Efficient hybrid algorithm for the dynamic creation of wormlike chains in solutions, brushes, melts and glasses. M. Kroger.

PROGRAM SUMMARY
Title of program: GenPol
Catalogue identifier: ADJU
Ref. in CPC: 118(1999)278
Distribution format: uuencoded compressed tar file
Operating system: UNIX, Linux
High speed store required: 1MK words
Number of bits in a word: 16
Number of lines in distributed program, including test data, etc: 7181
Programming language used: Fortran
Computer: Silicon Graphics

Nature of physical problem:
The problem is to place and relax flexible, semiflexible or stiff, tethered or free model polymer chains within a finite volume with periodic boundaries such that the configurational statistics is obtained from a microscopic potential which determines the local and - affected by concentration and excluded volume - global conformational features of the system in a 'physical' way. The resulting configuration obeys a minimum distance criterion.

Method of solution
In a first step, according to the chosen system parameters, a mixture of phantom and excluded volume chains plus solvent particles are placed into the (finite and final) simulation box by a Monte Carlo algorithm. A subsequent molecular dynamics algorithm solves Newton's equations of motion during the relaxation phase, while the strength of the repulsive and attractive forces, the temperature and integration time step control interact with each other by a global optimization procedure which minimizes the CPU request for the goals i) the minimum distance between particles is reaching (finally above) its lower limit and ii) the changes in both local and global conformational properties - as determined by the Monte Carlo procedure - are kept at a very low level. The algorithm interrupts the relaxation process when a break off condition (actually the minimum distance criterion) is fulfilled.

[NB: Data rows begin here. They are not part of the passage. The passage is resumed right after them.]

-- ==== Sys2Proof/Machine/Temper.lean ====
section
/-! DEFINITION. Temper: keys, nonces and cipher jobs (R225 to R248). -/

namespace Sys2Proof.Machine

/-- Writes a key record through the map journal (R227, Table 13.9). -/
def State.setKey (s : State) (h : Nat) (k : KeyRec) : State := s.journal [.key h (some k)]

/-- Makes a key record Free, and takes its key out of every tier (R228, R232). -/
def State.freeKey (s : State) (h : Nat) : State :=
  let s := s.journal [.key h none]
  { s with tmp := { s.tmp with
    counters := Tab.erase s.tmp.counters h
    stores := Tab.mapVals [] s.tmp.stores fun _ l => l.filter (· != h)
    slots := Tab.mapVals [] s.tmp.slots fun _ l => l.filter (· != h) }
           pun := { s.pun with lastKey := s.pun.lastKey.filter fun e => e.2.key != h } }

/-- The oldest generation: the one furthest behind the Current one, modulo 256. -/
def State.oldestGen (s : State) (realm purpose : Nat) : Option Nat :=
  match s.currentGen realm purpose with
  | none => (s.gensOf realm purpose).head?
  | some c => (s.gensOf realm purpose).foldl (fun b g =>
      match b with
      | none => some g
      | some x => if (c + 256 - x) % 256 < (c + 256 - g) % 256 then some g else some x) none

/-- Generations that a realm may hold of a purpose (Table 11.2). -/
def genLimit (purpose : Nat) : Nat :=
  match purpose with
  | 1 => 2 | 2 => 2 | 4 => 4 | 5 => 2 | 6 => 2 | _ => 1

/-- KEY_LEN of a purpose (Table 11.2). -/
def keyLen (purpose : Nat) : Nat := if purpose = 4 ∨ purpose = 7 then 64 else 32

/-- A new key from Hallmark's generator; a 64-byte key with equal halves is drawn again (R230). -/
def State.drawKey (s : State) (len : Nat) : Bytes × State :=
  let (b, s) := s.random len
  if len = 64 ∧ b.take 32 = b.drop 32 then s.random len else (b, s)

/-- Makes an Installing record Current and the old Current one Live (R230). -/
def State.install (s : State) (h : Nat) : State :=
  match s.keyRec h with
  | none => s
  | some k =>
    let s := match s.currentGen (handleRealm h) (handlePurpose h) with
      | some g => match s.keyRec (handle (handleRealm h) (handlePurpose h) g) with
        | some o => s.setKey (handle (handleRealm h) (handlePurpose h) g) { o with state := .live }
        | none => s
      | none => s
    s.setKey h { k with state := .current }

/-- Writes a new generation as Installing and sends its record to the partner with the map journal; in Solo the step completes at once (R230, R227). -/
def State.addKey (s : State) (realm purpose : Nat) : State :=
  let g := match s.currentGen realm purpose with
    | some c => (c + 1) % 256
    | none => 0
  let h := handle realm purpose g
  let (b, s) := s.drawKey (keyLen purpose)
  let w := aesWrap (s.kek realm) b
  let s := s.setKey h { state := .installing, len := keyLen purpose, wrapped := w }
  if s.inMode [.solo] then s.install h else s

/-- RESULT of TMP_KEY_CMD 1 before the key is made (R231): 1 at the generation limit or for a purpose that holds one generation, 3 while a sweep of the realm runs. [DEDUCED: notes/assumptions/33.md] -/
def State.createRefusal (s : State) (realm purpose : Nat) : Option Nat :=
  if purpose = 0 ∨ purpose = 3 ∨ purpose = 7 ∨ purpose = 8 then some 1
  else if 65536 ≤ s.tmp.keys.length then some 1
  else if purpose = 4 ∧ s.tmp.sweep.any (fun h => handleRealm h == realm) then some 3
  else if purpose = 4 ∧ 4 ≤ (s.gensOf realm 4).length then some 1
  else none

/-- Ends a TMP_KEY_CMD with a RESULT. [DEDUCED: notes/assumptions/33.md] -/
def State.keyResult (s : State) (r : Nat) : State := (s.wr F.TMP_KEY_CMD_RESULT r).wr F.TMP_KEY_CMD_BUSY 0

/-- Creates a generation, freeing the oldest one at the limit of purposes 1, 2, 5 and 6 (R231). [DEDUCED: notes/assumptions/33.md] -/
def State.createKey (s : State) (realm purpose : Nat) : State :=
  let s := if purpose ≠ 4 ∧ genLimit purpose ≤ (s.gensOf realm purpose).length then
      (match s.oldestGen realm purpose with
      | some g => s.freeKey (handle realm purpose g)
      | none => s)
    else s
  s.addKey realm purpose

/-- TMP_KEY_CMD 1 (R230, R231) for the realm and purpose of TMP_KEY_SEL; a reserved purpose is no key and changes nothing. [DEDUCED: notes/assumptions/33.md] -/
def execKeyCreate (s : State) : Out1 :=
  let r := s.rd F.TMP_KEY_SEL_REALM
  let p := s.rd F.TMP_KEY_SEL_PURPOSE
  if 8 < p ∨ s.on F.TMP_KEY_CMD_BUSY then .next s
  else match s.createRefusal r p with
    | some c => .next (s.keyResult c)
    | none =>
      let s := s.createKey r p
      if s.inMode [.solo] then .next (s.keyResult 0) else .next (s.wr F.TMP_KEY_CMD_BUSY 1)

/-- Moves a handle to the front of a list of at most `cap`; the last one that no running job holds leaves (R228). -/
def lruPut (cap : Nat) (busy : Nat → Bool) (h : Nat) (l : List Nat) : List Nat :=
  let r := l.filter (· != h)
  if r.length < cap then h :: r
  else match (r.reverse).find? fun x => !busy x with
    | some v => h :: r.filter (· != v)
    | none => r

/-- Whether a running job of a cluster uses a key. -/
def State.keyInUse (s : State) (cluster h : Nat) : Bool :=
  s.tmp.running.any fun e => e.1 / 4 == cluster && e.2.key == h

/-- The keys in a cluster's store (R228). -/
def State.store (s : State) (cluster : Nat) : List Nat := Tab.get [] s.tmp.stores cluster

/-- What a draw from a counter gives (R235, R237). -/
inductive Draw
  | value (v : Nat)
  | wait
  | exhausted
deriving DecidableEq, Repr

/-- This head's epoch in a key record (Table 11.3). -/
def State.epochOf (s : State) (k : KeyRec) : Nat := if s.head = 0 then k.epoch0 else k.epoch1

/-- A counter of this head. -/
def State.ctr (s : State) (h : Nat) : NonceCtr := Tab.get {} s.tmp.counters h

/-- Replaces a counter. -/
def State.setCtr (s : State) (h : Nat) (c : NonceCtr) : State := { s with tmp := { s.tmp with counters := Tab.set {} s.tmp.counters h c } }

/-- Draws one counter value (R235, R237): the first draw waits for the epoch, a value at or above HWM + 2^20 waits for the next mark, and 2^63 exhausts the key. -/
def State.draw (s : State) (h : Nat) (k : KeyRec) : Draw × State :=
  let c := s.ctr h
  if c.exhausted then (.exhausted, s)
  else if c.epochWait.isSome then (.wait, s)
  else if s.epochOf k = 0 ∨ !c.marked then (.wait, s.setCtr h { c with epochWait := some (max 1 (s.epochOf k)) })
  else if 2 ^ 63 ≤ c.next then (.exhausted, s.setCtr h { c with exhausted := true })
  else if c.hwm + 2 ^ 20 ≤ c.next then (.wait, s)
  else
    let n := c.next + 1
    let j := if c.hwm + 2 ^ 19 ≤ n ∧ c.journalling.isNone then some (c.hwm + 2 ^ 20) else c.journalling
    let warn := decide (2 ^ 60 ≤ n) && !c.warned
    let s := s.setCtr h { c with next := n, journalling := j, warned := c.warned || warn }
    let s := if warn then (s.raise F.TMP_INT_STATUS_KEY_WARN).alarm .tmp .keyWarn 0 [h] else s
    (.value c.next, s)

/-- Writes back what a Temper job comes to (Table 11.7, R242). -/
def State.cipherResult (s : State) (j : CipherJob) (st : Status) (counter : Nat) (out aux : Bytes) : State :=
  let n := if st = 0 then j.srcLen else 0
  let r : CipherResult := { tag := j.tag, status := st, outLen := n, counter := counter, out := out, aux := aux, dst := j.dst, desc := overlay (descBack j.desc st n) 0x38 (leBytes counter 8) }
  { s with tmp := { s.tmp with results := s.tmp.results ++ [r] } }

/-- Ends a Temper job with a failure status: counters, interrupt bits and the write-back of Table 11.9; 0x0602 and 0x0603 leave the job with its steward (R229, R237). [DEDUCED: notes/assumptions/34.md] -/
def State.cipherFail (s : State) (cluster : Nat) (j : CipherJob) (st : Status) : State :=
  let s := s.cipherResult j st 0 [] []
  let keep (s : State) : State := { s with tmp := { s.tmp with held := s.tmp.held ++ [(cluster, { j with started := false, counter := 0 })] } }
  if st = 0x0602 then keep ((s.inc F.TMP_FAIL_CNT_EXHAUSTED).raise F.TMP_INT_STATUS_KEY_EXHAUST)
  else if st = 0x0603 then keep (((s.inc F.TMP_FAIL_CNT_UNAVAIL).raise F.TMP_INT_STATUS_KEY_UNAVAIL).alarm .tmp .keyMissing 0x0603 [j.key])
  else (s.inc F.TMP_FAIL_CNT_INVALID).raise F.TMP_INT_STATUS_DESC_INVALID

/-- Starts the job that a pair has taken once its key is in the cluster store and, for an encryption that needs one, its counter value is drawn (R235, R246). [DEDUCED: notes/assumptions/34.md] -/
def State.cipherBegin (s : State) (pair : Nat) : State :=
  match Tab.find s.tmp.running pair with
  | none => s
  | some j =>
    let c := pair / 4
    if j.started || !(s.store c).contains j.key then s
    else match (s.keyRec j.key).filter fun k => k.state != .destroying with
      | none => ({ s with tmp := { s.tmp with running := Tab.erase s.tmp.running pair } } : State).cipherFail c j 0x0603
      | some k =>
        let (d, s) := if j.dec ∨ j.mode = 0 then (Draw.value 0, s) else s.draw j.key k
        match d with
        | .wait => s
        | .exhausted => ({ s with tmp := { s.tmp with running := Tab.erase s.tmp.running pair } } : State).cipherFail c j 0x0602
        | .value v =>
          { s with tmp := { s.tmp with
            running := Tab.put s.tmp.running pair { j with started := true, counter := v }
            stores := Tab.set [] s.tmp.stores c (lruPut 256 (s.keyInUse c) j.key (s.store c))
            slots := Tab.set [] s.tmp.slots pair (lruPut 4 (fun _ => false) j.key (Tab.get [] s.tmp.slots pair)) } }

/-- The first job of a line that waits at a cluster's station: CLASS, then arrival (R246). -/
def State.cipherNext (s : State) (cluster line : Nat) : Option CipherJob :=
  let q := (s.tmp.queued.filter fun e => e.1 == cluster && e.2.line == line).map Prod.snd
  ((q.find? fun j => j.cls == 2).or (q.find? fun j => j.cls == 1)).or (q.find? fun _ => true)

/-- The free pairs of a line in a cluster. -/
def State.freePairs (s : State) (l : RunLine) (cluster : Nat) : List Nat :=
  (l.lanesIn .temper cluster).filter fun p => (Tab.find s.tmp.running p).isNone && !s.laneOff Kind.temper p

/-- A free pair of a line takes its first job: a pair that holds the key in a slot, else the lowest-numbered (R246). While TMP_CTRL.ENABLE is 0 only self-test lines start jobs. -/
def State.cipherTake (s : State) (cluster line : Nat) : State :=
  match s.line line with
  | none => s
  | some l =>
    if !s.on F.TMP_CTRL_ENABLE && l.kind != 6 then s
    else match s.cipherNext cluster line with
      | none => s
      | some j =>
        let free := s.freePairs l cluster
        match (free.find? fun p => (Tab.get [] s.tmp.slots p).contains j.key).or free.head? with
        | none => s
        | some p =>
          ({ s with tmp := { s.tmp with
            queued := s.tmp.queued.erase (cluster, j)
            running := Tab.put s.tmp.running p j } }).cipherBegin p

/-- Lets every free pair of a cluster take a job. -/
def State.cipherKick (s : State) (cluster : Nat) : State :=
  (s.fm.lines.flatMap fun l => [l.1, l.1, l.1, l.1]).foldl (fun s l => s.cipherTake cluster l) s

/-- Whether a mode is allowed for a purpose (Table 11.1). -/
def modePurpose (mode purpose : Nat) : Bool :=
  match mode with
  | 0 => purpose == 4 || purpose == 7
  | 1 => purpose == 5 || purpose == 7
  | _ => purpose == 6 || purpose == 7

/-- Whether a line's kind allows a mode (R241). -/
def modeLine (mode : Nat) (kind : Option Nat) : Bool :=
  match kind with
  | none => false
  | some k => if mode = 0 then decide (k = 1 ∨ k = 2 ∨ k = 3 ∨ k = 5 ∨ k = 6) else decide (k = 5 ∨ k = 6)

/-- Whether SRC_LEN and AAD_LEN lie inside Table 11.8. -/
def cipherLenOk (mode len aad : Nat) : Bool :=
  match mode with
  | 0 => decide (16 ≤ len ∧ len ≤ 65536 ∧ len % 16 = 0 ∧ aad = 0)
  | 1 => decide (len ≤ 1048576 ∧ 1 ≤ aad + len)
  | 3 => decide (16 ≤ len ∧ len ≤ 1048576 ∧ len % 16 = 0 ∧ aad = 0)
  | _ => decide (1 ≤ len ∧ len ≤ 1048576 ∧ aad = 0)

/-- A Temper descriptor read into a job (Table 11.7), with the bytes at SRC and in the auxiliary record. -/
def cipherJob (desc src aux : Bytes) : CipherJob :=
  let w0 := leAt desc 0 8
  let w2 := leAt desc 0x10 8
  { tag := bits w0 63 32, line := bits w0 31 27, mode := bits w0 26 24, dec := bitOf w0 23, cls := bits w0 22 21, srcLen := bits w2 63 32,
    key := handle (bits w2 31 20) (bits w2 19 16) (bits w2 15 8), tweak := leAt desc 0x20 8, aadLen := bits (leAt desc 0x28 8) 63 48, src := src, aux := aux,
    dst := leAt desc 0x18 8, desc := desc }

/-- Whether a reserved field or code of a Temper descriptor is not zero (R241). -/
def cipherReserved (desc : Bytes) : Bool :=
  let w0 := leAt desc 0 8
  bits w0 20 0 != 0 || bits w0 22 21 == 3 || decide (5 < bits w0 26 24) || bits (leAt desc 0x10 8) 7 0 != 0 || bits (leAt desc 0x28 8) 47 0 != 0

/-- The status with which a submitted job ends at once: 0x0603 when its key is not held or is being destroyed (R229, R232), 0x0604 when the descriptor is invalid (R241). [DEDUCED: notes/assumptions/32.md] -/
def State.cipherRefusal (s : State) (desc : Bytes) (j : CipherJob) : Option Status :=
  if cipherReserved desc || !modePurpose j.mode (handlePurpose j.key) || !modeLine j.mode (s.lineKind j.line) || !cipherLenOk j.mode j.srcLen j.aadLen then some 0x0604
  else match s.keyRec j.key with
    | none => some 0x0603
    | some k =>
      if k.state = .destroying ∨ !k.tier then some 0x0603
      else if !j.dec ∧ k.state ≠ .current then some 0x0604
      else none

/-- A Temper descriptor is placed in a cluster's queue (R240, R241, R246). -/
def execTemperJobSubmit (cluster : Nat) (desc src aux : Bytes) (s : State) : Out1 :=
  let j := cipherJob desc src aux
  match s.cipherRefusal desc j with
  | some st => .next (s.cipherFail cluster j st)
  | none => .next (({ s with tmp := { s.tmp with queued := s.tmp.queued ++ [(cluster, j)] } }).cipherKick cluster)

/-- The nonce of an encryption (Table 11.4). -/
def State.nonce (s : State) (k : KeyRec) (pair counter : Nat) : Bytes :=
  beBytes (s.head * 2 ^ 15 + bit k.imported * 2 ^ 14 + pair) 2 ++ beBytes (s.epochOf k) 2 ++ beBytes counter 8

/-- The XTS tweak of a grain ID (R233). -/
def xtsTweak (gid : Nat) : Bytes := leBytes gid 8 ++ zeros 8

/-- The first counter block of CTR, or the IV of CBC, CFB-128 and OFB, from a nonce (R239). -/
def ivOf (mode : Nat) (key nonce : Bytes) : Bytes :=
  if mode = 2 then nonce ++ beBytes 1 4 else aesBlock key (nonce ++ zeros 4)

Restrictions on the complexity of the problem
None, except that the machine must provide the needed main memory (see Sec. 3).

Typical running time
The typical running time increases with the bulk density and the minimum separation distance and is linearly increasing with system size. The creation time is of the order of 0.04-0.05 seconds per monomer on a SGI Octane (R10000, 195 MHz) workstation. See the Sec. 4 'Benchmarking' for explicit CPU times.